According to A. Lester Scruggs, M.D., a general practitioner in Enid, Oklahoma, “Your basic hypodermic, which runs anywheres from .75 to 1.5 inches (19 to 38 mm), is gonna look like a needle in a haystack in some woman whose butt has its own ZIP code. If you want to deliver an effective dose of antibiotic in them haunches, you’ve got to get Black & Decker involved.”

To add insult to injection, another study—this one conducted at the Adelaide and Meath Hospital in Dublin, Ireland—demonstrated that a majority of overweight women are not getting the proper dosage from injections into the buttocks. Therefore, women with a negative body image will be disinclined to suffer indignities for naught.

“There is no question that obesity is the underlying cause,” said Victoria I. Ching, M.B., who headed the study. “A needle that is effective on Nicole Richie is not going to be as effective on Kirstie Alley.”

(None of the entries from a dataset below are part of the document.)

/-! ### Ranges -/

/-- The working or stored settings stand within the ranges that bounds and positions depend on (01 section 1.2, 08
R181). -/
structure Settings.InRange (x : Settings) : Prop where
  fallback : ∀ (d : Drive) v, x.setups[d].fallback = some v → v ≤ 1000
  rain : x.compartment.rainCeiling ≤ 1000
  snow : x.compartment.snowValveFloor ≤ 1000
  frost : x.compartment.frostMaxFloor ≤ 1000
  stale : x.compartment.staleVentCeiling ≤ 1000
  frostOrder : x.compartment.frostFull < x.compartment.frostStart

/-- What the unit holds for a drive of setup `u` stands in its ranges: position, count and accumulated travel (01 R2), the
effective target, the values and the bounds of the demand table (02 R28), and the ends of the plan in hand. Only a VALVE
carries a heat cap (02 R41, R52). -/
structure DriveRec.InRange (u : Setup) (r : DriveRec) : Prop where
  position : r.book.position ≤ 1000
  travel : r.book.travel ≤ 65535
  count : if u.kind = .screen then r.book.count ≤ u.pps else r.book.count = 0
  target : r.demand.target ≤ 1000
  envFloor : r.demand.envFloor ≤ 1000
  envCeiling : r.demand.envCeiling ≤ 1000
  panel : ∀ h, r.demand.panel = some h → h.value ≤ 1000
  climate : ∀ h, r.demand.climate = some h → h.value ≤ 1000
  cap : ∀ h, r.demand.cap = some h → h.value ≤ 1000
  capKind : r.demand.cap.isSome = true → u.kind = .valve
  vent : ∀ p, r.motion.run = some (.vent p) → p.start ≤ 1000 ∧ p.aim ≤ 1000
  screen : ∀ p, r.motion.run = some (.screen p) → p.aim ≤ 1000
  train : ∀ t, r.motion.train = some t → t.start ≤ 1000 ∧ t.aim ≤ 1000

/-- The unit stands in its ranges: the settings in use, stored and being stored, every drive, and the envelope unit's
ceilings, frost floor and pushes (03 R56). -/
structure State.InRange (s : State) : Prop where
  settings : s.settings.InRange
  stored : s.store.stored.settings.InRange
  saving : ∀ v, s.store.save = some v → v.copy.settings.InRange
  drives : ∀ d, (s.drive d).InRange (s.setup d)
  held : ∀ x, s.envelope.held.get x ≤ 1000
  computed : ∀ x v, s.envelope.computed.get x = some v → v ≤ 1000
  frostFloor : s.envelope.frostFloor ≤ 1000
  pushes : ∀ p, p ∈ s.envelope.pushes → p.floor ≤ 1000 ∧ p.ceiling ≤ 1000

/-! ### The start queue and lockouts -/

/-- The drives that have an entry in the start queue (05 R113). -/
def State.waiting (s : State) : List Drive := s.arbiter.queue.map Entry.drive

/-- The start queue holds one entry for each QUEUED drive and no other, in its order, never a VALVE's, and no two entries share
an arrival (04 R87, 05 R113, R117); the slot holders are the VENTs and SCREENs that are RUNNING, each once; and a train is in hand only for a VALVE in RUNNING
or in the pause between two pulses (04 R81, R97). -/
structure State.QueueOk (s : State) : Prop where
  once : s.waiting.Nodup
  queued : ∀ d, d ∈ s.waiting ↔ (s.drive d).motion.state = .queued
  ordered : s.arbiter.queue.Pairwise (fun a b => a.before b = true)
  arrivals : ∀ e, e ∈ s.arbiter.queue → e.arrival < s.arbiter.nextArrival
  distinct : (s.arbiter.queue.map Entry.arrival).Nodup
  kinds : ∀ d, d ∈ s.waiting → (s.setup d).kind = .vent ∨ (s.setup d).kind = .screen
  slotsOnce : s.arbiter.holders.Nodup
  slots : ∀ d, d ∈ s.arbiter.holders ↔ (s.drive d).motion.state = .running ∧ (s.setup d).kind ≠ .valve
  train : ∀ d, (s.drive d).motion.train.isSome = true → (s.setup d).kind = .valve ∧
    ((s.drive d).motion.state = .running ∨
      (s.drive d).motion.state = .pausing ∧ ∃ n, (s.drive d).motion.pause = some { kind := .interPulse, left := n })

Dr. Ching’s team recruited fifty male and female patients, aged twenty-one to eighty-seven, and injected a small air bubble into the subjects’ buttocks using a standard-sized needle. The researchers then analyzed computer images to determine the location of the air bubbles. They found that standard needles penetrated fat and reached muscle tissue—where antibiotics have to be deposited in order to be most effective—in only 8 percent of the women. The success rate in men was 56 per cent. Because fat tissue has significantly fewer blood vessels than muscle, a drug injected into fat is less likely to be absorbed into the bloodstream.

Dr. Ching recommended overcoming “the fat barrier” by using 3.0-inch (super-petite) and 4.5-inch (ultra-petite) needles, but HMO executives in the United States warn that the increase in needle sizes could add $15 to $20 billion to our nation’s already overburdened health-care costs.